--- START ---
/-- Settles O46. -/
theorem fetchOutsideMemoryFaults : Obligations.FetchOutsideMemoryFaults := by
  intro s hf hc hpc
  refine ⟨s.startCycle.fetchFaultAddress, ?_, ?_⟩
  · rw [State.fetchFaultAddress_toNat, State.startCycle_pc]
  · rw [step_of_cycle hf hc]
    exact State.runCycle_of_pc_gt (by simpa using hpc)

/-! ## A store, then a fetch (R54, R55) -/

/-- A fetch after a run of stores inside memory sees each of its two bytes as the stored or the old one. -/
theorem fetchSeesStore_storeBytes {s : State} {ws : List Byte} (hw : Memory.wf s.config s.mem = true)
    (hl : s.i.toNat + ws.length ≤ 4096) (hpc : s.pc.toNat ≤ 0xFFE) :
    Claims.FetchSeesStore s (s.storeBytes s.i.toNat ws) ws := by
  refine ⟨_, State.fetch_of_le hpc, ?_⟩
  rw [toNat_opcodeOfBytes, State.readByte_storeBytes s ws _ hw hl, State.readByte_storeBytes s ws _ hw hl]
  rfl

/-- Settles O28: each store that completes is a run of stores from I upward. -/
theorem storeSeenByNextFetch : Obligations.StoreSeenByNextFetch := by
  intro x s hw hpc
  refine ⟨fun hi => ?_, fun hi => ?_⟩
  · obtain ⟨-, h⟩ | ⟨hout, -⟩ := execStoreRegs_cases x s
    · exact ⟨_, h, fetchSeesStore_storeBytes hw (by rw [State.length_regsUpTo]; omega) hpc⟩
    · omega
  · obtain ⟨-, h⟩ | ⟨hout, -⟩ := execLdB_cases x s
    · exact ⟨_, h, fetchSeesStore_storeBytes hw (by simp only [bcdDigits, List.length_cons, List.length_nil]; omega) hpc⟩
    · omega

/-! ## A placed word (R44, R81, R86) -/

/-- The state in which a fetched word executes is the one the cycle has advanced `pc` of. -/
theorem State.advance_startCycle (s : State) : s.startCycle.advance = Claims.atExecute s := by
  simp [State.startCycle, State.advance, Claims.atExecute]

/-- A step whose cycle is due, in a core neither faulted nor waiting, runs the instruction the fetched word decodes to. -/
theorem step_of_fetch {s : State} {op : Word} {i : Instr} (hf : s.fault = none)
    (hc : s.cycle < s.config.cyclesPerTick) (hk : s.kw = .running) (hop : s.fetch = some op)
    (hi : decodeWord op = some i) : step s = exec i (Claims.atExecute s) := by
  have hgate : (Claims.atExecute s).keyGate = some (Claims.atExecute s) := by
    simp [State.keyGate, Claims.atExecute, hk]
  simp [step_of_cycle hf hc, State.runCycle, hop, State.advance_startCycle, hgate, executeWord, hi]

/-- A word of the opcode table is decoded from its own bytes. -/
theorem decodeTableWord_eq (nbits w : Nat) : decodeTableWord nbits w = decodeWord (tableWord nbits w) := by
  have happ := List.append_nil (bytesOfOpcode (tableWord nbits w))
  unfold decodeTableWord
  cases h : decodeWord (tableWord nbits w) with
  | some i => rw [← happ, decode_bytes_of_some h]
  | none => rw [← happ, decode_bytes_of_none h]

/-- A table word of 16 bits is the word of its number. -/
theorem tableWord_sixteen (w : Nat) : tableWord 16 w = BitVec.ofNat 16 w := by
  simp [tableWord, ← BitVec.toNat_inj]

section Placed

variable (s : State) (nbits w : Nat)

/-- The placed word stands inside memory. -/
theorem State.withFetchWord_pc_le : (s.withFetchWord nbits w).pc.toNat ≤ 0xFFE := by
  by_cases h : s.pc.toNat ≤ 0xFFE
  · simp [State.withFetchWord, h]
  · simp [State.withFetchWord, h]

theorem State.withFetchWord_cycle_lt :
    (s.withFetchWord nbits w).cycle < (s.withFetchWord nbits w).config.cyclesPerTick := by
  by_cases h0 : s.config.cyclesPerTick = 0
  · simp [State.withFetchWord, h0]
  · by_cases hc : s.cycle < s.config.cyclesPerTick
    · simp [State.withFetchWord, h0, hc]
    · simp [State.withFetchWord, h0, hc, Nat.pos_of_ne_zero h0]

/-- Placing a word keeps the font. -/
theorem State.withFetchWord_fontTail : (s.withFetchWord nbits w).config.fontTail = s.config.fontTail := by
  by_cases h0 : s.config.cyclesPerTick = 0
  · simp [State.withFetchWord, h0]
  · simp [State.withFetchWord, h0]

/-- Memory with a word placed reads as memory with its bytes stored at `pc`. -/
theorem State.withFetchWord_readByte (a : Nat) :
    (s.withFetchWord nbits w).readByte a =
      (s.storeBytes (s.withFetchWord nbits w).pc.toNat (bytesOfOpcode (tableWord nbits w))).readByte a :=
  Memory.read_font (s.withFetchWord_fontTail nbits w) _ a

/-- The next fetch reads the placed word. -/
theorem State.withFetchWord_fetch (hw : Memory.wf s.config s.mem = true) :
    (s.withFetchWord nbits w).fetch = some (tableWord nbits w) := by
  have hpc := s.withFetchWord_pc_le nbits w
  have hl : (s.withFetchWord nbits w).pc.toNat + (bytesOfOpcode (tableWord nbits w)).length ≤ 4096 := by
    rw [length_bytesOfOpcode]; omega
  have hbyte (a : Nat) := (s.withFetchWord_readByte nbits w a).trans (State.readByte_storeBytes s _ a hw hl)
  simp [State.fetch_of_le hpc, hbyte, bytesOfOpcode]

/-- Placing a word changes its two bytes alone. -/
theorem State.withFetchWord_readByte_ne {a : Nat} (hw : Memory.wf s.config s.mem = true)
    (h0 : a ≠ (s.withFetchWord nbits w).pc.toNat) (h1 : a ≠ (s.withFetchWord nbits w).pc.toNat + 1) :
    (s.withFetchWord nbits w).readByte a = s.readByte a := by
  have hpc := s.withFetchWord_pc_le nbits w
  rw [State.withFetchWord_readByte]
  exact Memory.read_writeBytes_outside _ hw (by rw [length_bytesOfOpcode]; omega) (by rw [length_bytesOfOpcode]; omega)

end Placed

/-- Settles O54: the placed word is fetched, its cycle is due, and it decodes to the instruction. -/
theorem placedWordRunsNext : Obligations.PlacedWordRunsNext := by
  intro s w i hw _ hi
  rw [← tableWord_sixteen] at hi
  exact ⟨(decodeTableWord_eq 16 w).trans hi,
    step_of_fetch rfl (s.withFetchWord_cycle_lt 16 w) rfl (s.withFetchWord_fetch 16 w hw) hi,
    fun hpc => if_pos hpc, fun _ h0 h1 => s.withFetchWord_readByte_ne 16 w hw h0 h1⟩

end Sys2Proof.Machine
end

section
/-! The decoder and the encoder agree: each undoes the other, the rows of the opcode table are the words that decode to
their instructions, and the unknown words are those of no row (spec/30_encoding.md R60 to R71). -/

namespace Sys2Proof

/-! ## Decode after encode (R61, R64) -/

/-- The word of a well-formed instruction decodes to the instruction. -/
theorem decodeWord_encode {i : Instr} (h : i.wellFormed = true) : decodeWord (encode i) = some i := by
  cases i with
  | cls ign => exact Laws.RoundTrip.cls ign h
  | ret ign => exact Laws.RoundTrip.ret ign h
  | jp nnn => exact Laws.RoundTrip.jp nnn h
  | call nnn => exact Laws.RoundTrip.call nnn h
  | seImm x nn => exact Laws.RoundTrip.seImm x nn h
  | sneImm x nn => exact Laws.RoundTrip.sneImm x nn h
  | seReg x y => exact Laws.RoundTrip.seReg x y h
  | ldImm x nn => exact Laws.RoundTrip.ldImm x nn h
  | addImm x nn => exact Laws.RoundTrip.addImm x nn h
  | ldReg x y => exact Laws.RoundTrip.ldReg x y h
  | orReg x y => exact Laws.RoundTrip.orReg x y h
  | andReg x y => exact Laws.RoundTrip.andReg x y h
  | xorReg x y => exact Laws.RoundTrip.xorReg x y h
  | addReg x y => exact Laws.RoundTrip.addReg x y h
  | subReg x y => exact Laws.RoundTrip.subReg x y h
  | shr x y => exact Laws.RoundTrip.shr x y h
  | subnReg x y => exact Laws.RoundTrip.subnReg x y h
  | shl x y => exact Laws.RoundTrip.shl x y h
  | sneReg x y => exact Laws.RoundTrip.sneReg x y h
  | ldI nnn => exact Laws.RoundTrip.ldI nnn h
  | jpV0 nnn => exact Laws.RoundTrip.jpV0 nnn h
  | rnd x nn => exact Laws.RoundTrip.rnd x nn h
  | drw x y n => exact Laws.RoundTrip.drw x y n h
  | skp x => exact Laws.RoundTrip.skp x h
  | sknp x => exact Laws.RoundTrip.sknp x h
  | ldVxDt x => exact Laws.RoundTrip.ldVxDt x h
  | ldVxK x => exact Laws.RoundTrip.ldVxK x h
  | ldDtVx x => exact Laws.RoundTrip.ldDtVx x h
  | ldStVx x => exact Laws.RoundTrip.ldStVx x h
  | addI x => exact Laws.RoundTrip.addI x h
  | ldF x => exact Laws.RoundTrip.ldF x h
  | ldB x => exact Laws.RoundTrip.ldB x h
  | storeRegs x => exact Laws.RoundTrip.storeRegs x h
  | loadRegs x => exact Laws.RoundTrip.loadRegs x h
--- END ---
EXERCISE DIRECTIONS: Up to and including the line with "(R54, R55) -/", output every line of the records above exactly, starting from the first; output nothing else.

RESPONSE TO THE TASK:
/-- Settles O46. -/
theorem fetchOutsideMemoryFaults : Obligations.FetchOutsideMemoryFaults := by
  intro s hf hc hpc
  refine ⟨s.startCycle.fetchFaultAddress, ?_, ?_⟩
  · rw [State.fetchFaultAddress_toNat, State.startCycle_pc]
  · rw [step_of_cycle hf hc]
    exact State.runCycle_of_pc_gt (by simpa using hpc)

/-! ## A store, then a fetch (R54, R55) -/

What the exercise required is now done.